The result, $20.14, is entered in box 4 of Form W-2. To figure the amount to report as Medicare tax, Donald multiplies $324.85 by the Medicare tax
rate of 1.45% (.0145). The result, $4.71, is entered in box 6 of Form W-2. Although he did not actually withhold these amounts from Lydia, he will
report these amounts as taxes withheld on Form 941 and is responsible for matching these amounts with the employer share of these taxes.
For FUTA tax and income tax withholding, Lydia's weekly wages are $324.85.
Stated pay of more than $78,405.15 in 2002.
For an employee with stated pay of more than $78,405.15 in 2002, the correct social security wage amount is $84,900 (the first $78,405.15 of wages
× .9235). The stated pay in excess of $78,405.15 is not subject to social security tax because the tax only applies to the first $84,900 of
wages (stated pay plus employer-paid employee taxes).
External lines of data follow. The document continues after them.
/-- A state with the latches of another agrees on them when the other does. -/
theorem latchesAgree_congr {s t : State} (hdecoded : t.lastDecoded = s.lastDecoded)
    (hopcode : t.executingOpcode = s.executingOpcode) (h : Safety.latchesAgree s) : Safety.latchesAgree t := by
  intro d hd
  rw [hopcode]
  exact h d (hdecoded ▸ hd)

theorem invariant_countDown {s : State} (h : Safety.Invariant s) (hf : s.fault = none) (hc : 0 < s.cyclesLeft) :
    Safety.Invariant (countDown s) := by
  have hcounter := h.counter
  exact {
    memory := h.memory
    counter := by rw [countDown_cyclesLeft]; omega
    latches := latchesAgree_congr (countDown_lastDecoded s) (countDown_executingOpcode s) h.latches
    precise := faultPrecise_of_none hf }

theorem invariant_takeRequest {k : IrqKind} {s : State} (h : Safety.Invariant s) (hf : s.fault = none)
    (hc : ¬0 < s.cyclesLeft) : Safety.Invariant (takeRequest k s) := by
  have hcounter := h.counter
  have hdecoded : (takeRequest k s).lastDecoded = s.lastDecoded := by
    rw [takeRequest, addCost_lastDecoded, State.enterInterrupt_lastDecoded]
    cases k <;> rfl
  have hopcode : (takeRequest k s).executingOpcode = s.executingOpcode := by
    rw [takeRequest, addCost_executingOpcode, State.enterInterrupt_executingOpcode]
    cases k <;> rfl
  exact {
    memory := wf_takeRequest k h.memory
    counter := by rw [takeRequest_cyclesLeft_eq_add_six]; omega
    latches := latchesAgree_congr hdecoded hopcode h.latches
    precise := faultPrecise_of_none ((takeRequest_fault k s).trans hf) }

/-- 49_driver_cycle.md R256: an instruction run from Idle leaves at most 6 cycles; it was fetched with both latches set. -/
theorem invariant_addCost_of_exec {i : Instr} {s u : State} (h : Safety.Invariant s) (hf : s.fault = none)
    (hc : ¬0 < s.cyclesLeft) (hexec : exec i (startInstr i s) = .next u) : Safety.Invariant (addCost i.minc u) := by
  obtain ⟨row, hrow, -⟩ := Option.map_eq_some_iff.mp (map_oplen_lookup_opcode i)
  obtain ⟨hle, hcost, hmin, hmax, hminc⟩ := costStaysWithinTheTable i (startInstr i s) u row hrow hexec
  have hkeep : controlOf u = controlOf (startInstr i s) := controlOf_eq_of_exec hexec
  have hopcode : u.executingOpcode = i.opcode := congrArg (·.opcode) hkeep
  have hdecoded : u.lastDecoded = some ⟨i.opcode, i.operand⟩ := congrArg (·.decoded) hkeep
  have hfault : u.fault = none := (congrArg (·.fault) hkeep).trans hf
  have hmem : Memory.wf u.mem = true := eq_run_of_exec hexec ▸ wf_run (operationOf i) (s := startInstr i s) h.memory
  have hcounter := h.counter
  rw [startInstr_cyclesLeft] at hle hcost
  exact {
    memory := hmem
    counter := by rw [addCost_cyclesLeft]; omega
    latches := fun d hd => by
      rw [addCost_lastDecoded, hdecoded] at hd
      rw [addCost_executingOpcode, hopcode, ← Option.some.inj hd]
    precise := faultPrecise_of_none hfault }

theorem invariant_raiseDecodeError {s : State} (h : Safety.Invariant s) (hc : ¬0 < s.cyclesLeft) :
    Safety.Invariant (raiseDecodeError s) := by
  have hcounter := h.counter
  exact {
    memory := h.memory
    counter := hcounter
    latches := h.latches
    precise := fun op pc0 hfault => by
      cases hfault
      exact ⟨by rw [raiseDecodeError_cyclesLeft]; omega, rfl⟩ }

/-- Settles O23: a case for each thing a step can do. -/
theorem stepKeepsTheInvariant : Obligations.StepKeepsTheInvariant := by
  unfold Obligations.StepKeepsTheInvariant
  intro s t h hstep
  obtain ⟨hf, ⟨hc, rfl⟩ | ⟨hc, ⟨-, -, rfl⟩ | ⟨-, -, rfl⟩ | ⟨-, -, ⟨i, _, u, -, hexec, rfl⟩ | ⟨-, rfl⟩⟩⟩⟩ := step_cases hstep
  · exact invariant_countDown h hf hc
  · exact invariant_takeRequest h hf hc
  · exact invariant_takeRequest h hf hc
  · exact invariant_addCost_of_exec h hf hc hexec
  · exact invariant_raiseDecodeError h hc

theorem length_drop_headerLen {blob : List Byte} (h : blob.length = stateBlobLen) :
    (blob.drop headerLen).length = Config.memSize := by
  rw [List.length_drop, h, stateBlobLen, Nat.add_sub_cancel_left]

/-- 70_reset_and_hazards.md R300, R301: a loaded image has a canonical memory, and everything the rest of the invariant
speaks of is reset. -/
theorem invariant_hydrate {blob : List Byte} (h : blob.length = stateBlobLen) : Safety.Invariant (hydrate blob) := by
  exact {
    memory := Memory.wf_ofBytes _ (Nat.le_of_eq (length_drop_headerLen h))
    counter := ⟨Int.le_refl 0, (by decide : (0 : Int) ≤ 6)⟩
    latches := fun _ hdecoded => nomatch hdecoded
    precise := faultPrecise_of_none rfl }

theorem invariant_load (blob : List Byte) {s : State} (h : Safety.Invariant s) : Safety.Invariant (load blob s).1 := by
  by_cases hlen : blob.length = stateBlobLen
  · rw [load, if_pos hlen]
    exact invariant_hydrate hlen
  · rw [load_of_length_ne hlen]
    exact h

theorem hostMove_keeps_invariant {move : HostMove} {s t : State} (h : Safety.Invariant s)
    (hmove : hostMove move s = .next t) : Safety.Invariant t := by
  cases move with
  | tick => exact stepKeepsTheInvariant s t h hmove
  | requestHardware => cases hmove; exact ⟨h.memory, h.counter, h.latches, h.precise⟩
  | requestSoftware => cases hmove; exact ⟨h.memory, h.counter, h.latches, h.precise⟩
  | load blob => cases hmove; exact invariant_load blob h
  | save => cases hmove; exact h
  | observe => cases hmove; exact h

/-- Settles O25, by induction on the moves. -/
theorem hostRunsKeepTheInvariant : Obligations.HostRunsKeepTheInvariant := by
  unfold Obligations.HostRunsKeepTheInvariant
  intro moves
  induction moves with
  | nil => intro s t h hrun; cases hrun; exact h
  | cons move moves ih =>
    intro s t h hrun
    cases hmove : hostMove move s with
    | next u =>
      rw [hostRun_cons_of_next hmove] at hrun
      exact ih u t (hostMove_keeps_invariant h hmove) hrun
    | fault f => rw [hostRun, hmove] at hrun; cases hrun
    | refused r => rw [hostRun, hmove] at hrun; cases hrun

end Sys2Proof.Proofs
end

section
/-! Pointers (20_memory.md R52, R53, R68, R69). -/

namespace Sys2Proof.Proofs

open Sys2Proof.Machine

theorem toNat_readWord (s : State) (w : Addr) :
    (s.readWord w).toNat = (s.readMem w).toNat + 256 * (s.readMem (w + 1#16)).toNat := by
  rw [State.readWord, toNat_word16]
  omega

theorem zext16_eq_ofNat (p : Byte) : zext16 p = BitVec.ofNat 16 p.toNat := by
  apply BitVec.eq_of_toNat_eq
  have hp : p.toNat < 256 := p.isLt
  rw [toNat_zext16, BitVec.toNat_ofNat]
  omega

/-- 20_memory.md R53: the second byte of a zero-page pointer is read inside page zero. -/
theorem toNat_readWordZp (s : State) (p : Byte) :
    (s.readWordZp p).toNat =
      (s.readMem (BitVec.ofNat 16 p.toNat)).toNat + 256 * (s.readMem (BitVec.ofNat 16 ((p.toNat + 1) % 256))).toNat := by
  have hnext : (p + 1#8).toNat = (p.toNat + 1) % 256 := BitVec.toNat_add p 1#8
  rw [State.readWordZp, toNat_word16, zext16_eq_ofNat, zext16_eq_ofNat, hnext]
  omega

/-- Settles O6: a word is two bytes, low first, and (zp),Y is `indexed` from the pointer. -/
theorem indirectAddressesReadLittleEndianPointers : Obligations.IndirectAddressesReadLittleEndianPointers := by
  unfold Obligations.IndirectAddressesReadLittleEndianPointers
  intro s p w
  exact ⟨toNat_readWord s w, toNat_readWordZp s p, rfl, toNat_indexed_ea (s.readWordZp p) s.y,
    indexed_crossed_iff_pages_differ (s.readWordZp p) s.y⟩

end Sys2Proof.Proofs
end

section
/-! Signed displacements (43_control.md R200) and binary arithmetic (41_arithmetic.md R155) against exact integers. -/

namespace Sys2Proof.Proofs

open Sys2Proof.Machine

theorem toInt_bounds (b : Byte) : -128 ≤ b.toInt ∧ b.toInt ≤ 127 := by
  have hlow := BitVec.le_toInt b
  have hhigh := BitVec.toInt_lt (x := b)
  omega

/-- A word of `w` bits is its signed value modulo 2 to the power `w`. -/
theorem natCast_toNat_eq_toInt_emod {w : Nat} (b : BitVec w) : (b.toNat : Int) = b.toInt % (2 ^ w : Nat) := by
  rw [BitVec.toInt_eq_toNat_bmod, Int.bmod_emod, ← Int.natCast_emod, Nat.mod_eq_of_lt b.isLt]

theorem toInt_sext16 (e : Byte) : (sext16 e).toInt = e.toInt :=
  BitVec.toInt_signExtend_of_le (by decide)

/-- Settles O47: addresses add modulo 65536, and sign extension keeps the signed value. -/
theorem branchTargetIsSignedAndWraps : Obligations.BranchTargetIsSignedAndWraps := by
  unfold Obligations.BranchTargetIsSignedAndWraps
  intro npc e
  have hdisplacement : ((sext16 e).toNat : Int) = e.toInt % 65536 := by
    rw [natCast_toNat_eq_toInt_emod, toInt_sext16]
    rfl
  refine ⟨?_, toInt_bounds e⟩
  rw [branchTarget, BitVec.toNat_add]
  omega

theorem and_sign_ne_zero_iff (b : Byte) : (b &&& 0x80#8 != 0#8) = b.getLsbD 7 := by
  revert b
  decide

/-- 41_arithmetic.md R155: overflow is set when the operands agree in bit 7 and the result does not. -/
theorem addBin_overflow_iff_signs (a m : Byte) (c : Bool) :
    (addBin a m c).overflow = true ↔
      a.getLsbD 7 = m.getLsbD 7 ∧ a.getLsbD 7 ≠ (addBin a m c).value.getLsbD 7 := by
  simp only [addBin, and_sign_ne_zero_iff, BitVec.getLsbD_and, BitVec.getLsbD_not, BitVec.getLsbD_xor]
  simp

theorem toNat_addBin_value (a m : Byte) (c : Bool) : (addBin a m c).value.toNat = (a.toNat + m.toNat + c.toNat) % 256 :=
  BitVec.toNat_ofNat (a.toNat + m.toNat + c.toNat) 8

theorem addBin_carry_iff (a m : Byte) (c : Bool) : (addBin a m c).carry = true ↔ 256 ≤ a.toNat + m.toNat + c.toNat := by
  have ha : a.toNat < 256 := a.isLt
  have hm : m.toNat < 256 := m.isLt
  have hc : c.toNat ≤ 1 := Bool.toNat_le c
  rw [addBin, Nat.testBit_eq_decide_div_mod_eq, decide_eq_true_eq]
  omega

theorem getLsbD_seven_iff_toInt_neg (b : Byte) : b.getLsbD 7 = true ↔ b.toInt < 0 := by
  have hb : b.toNat < 256 := b.isLt
  rw [getLsbD_seven_iff, BitVec.toInt_eq_toNat_cond]
  split <;> omega

/-- Two bytes agree in bit 7 when their signed values have one sign. -/
theorem getLsbD_seven_eq_iff (b b' : Byte) : b.getLsbD 7 = b'.getLsbD 7 ↔ (b.toInt < 0 ↔ b'.toInt < 0) := by
  rw [Bool.eq_iff_iff, getLsbD_seven_iff_toInt_neg, getLsbD_seven_iff_toInt_neg]

/-- The result is congruent to the signed sum, so the sum fits a byte unless the result has the other sign. -/
theorem addBin_overflow_iff (a m : Byte) (c : Bool) :
    (addBin a m c).overflow = true ↔ a.toInt + m.toInt + c.toNat < -128 ∨ 127 < a.toInt + m.toInt + c.toNat := by
  have hvalue := toNat_addBin_value a m c
  have hvalueMod := natCast_toNat_eq_toInt_emod (addBin a m c).value
  have haMod := natCast_toNat_eq_toInt_emod a
  have hmMod := natCast_toNat_eq_toInt_emod m
  have hvalueBounds := toInt_bounds (addBin a m c).value
  have haBounds := toInt_bounds a
  have hmBounds := toInt_bounds m
  have hc : c.toNat ≤ 1 := Bool.toNat_le c
  rw [addBin_overflow_iff_signs, ne_eq, getLsbD_seven_eq_iff, getLsbD_seven_eq_iff]
  omega

/-- 41_arithmetic.md R155: subtraction adds the complement, 255 less the byte. -/
theorem toNat_complement (m : Byte) : (m ^^^ 0xFF#8).toNat = 255 - m.toNat := by
  have hnot : m ^^^ 0xFF#8 = ~~~m := BitVec.xor_allOnes
  rw [hnot, BitVec.toNat_not]

theorem toInt_complement (m : Byte) : (m ^^^ 0xFF#8).toInt = -1 - m.toInt := by
  have hm : m.toNat < 256 := m.isLt
  have hmMod := natCast_toNat_eq_toInt_emod m
  have hnotMod := natCast_toNat_eq_toInt_emod (m ^^^ 0xFF#8)
  have hmBounds := toInt_bounds m
  have hnotBounds := toInt_bounds (m ^^^ 0xFF#8)
  rw [toNat_complement] at hnotMod
  omega

/-- Settles O38: a subtraction is an addition of the complement, which is 255 - m unsigned and -1 - m signed. -/
theorem binaryArithmeticMatchesIntegers : Obligations.BinaryArithmeticMatchesIntegers := by
  unfold Obligations.BinaryArithmeticMatchesIntegers
  intro a m c
  have hm : m.toNat < 256 := m.isLt
  have hc : c.toNat ≤ 1 := Bool.toNat_le c
  refine ⟨⟨toNat_addBin_value a m c, addBin_carry_iff a m c, addBin_overflow_iff a m c⟩, ?value, ?carry, ?overflow⟩
  case value =>
    rw [subBin, toNat_addBin_value, toNat_complement]
    omega
  case carry =>
    rw [subBin, addBin_carry_iff, toNat_complement]
    omega
  case overflow =>
    rw [subBin, addBin_overflow_iff, toInt_complement]
    omega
Enter $84,900 in box 3 of Form W-2. The social security tax to enter in box 4 is $5,263.80
(84,900 x .062).
To figure the correct Medicare wages to enter in box 5 of Form W-2, subtract $78,405.15 from the stated pay. Divide this amount by .9855 (1 -
.0145) and add $84,900. For example, if stated pay is $100,000, the correct Medicare wages are figured as follows:
- $100,000 - $78,405.15 = $21,594.85
- $21,594.85 × .9855 = $21,912.58
- $21,912.58 + $84,900 = $106,812.58
The Medicare wages are $106,812.58. Enter this amount in box 5 of Form W-2. The Medicare tax to enter in box 6 is $1,548.78 ($106,812.58 ×
.0145).
Although these employment tax amounts are not actually withheld, report them as withheld on Form 941, and pay this amount as the employer's share
of the social security and Medicare taxes. If the wages for income tax purposes in the preceding example are the same as for social security and
Medicare purposes, the correct wage amount for income tax withholding is $106,812.58 ($100,000 + $5,263.80 + $1,548.78), which is included in box 1 of
Form W-2.
International Social Security Agreements
The United States has social security agreements with many countries to eliminate dual taxation and coverage under two social security systems.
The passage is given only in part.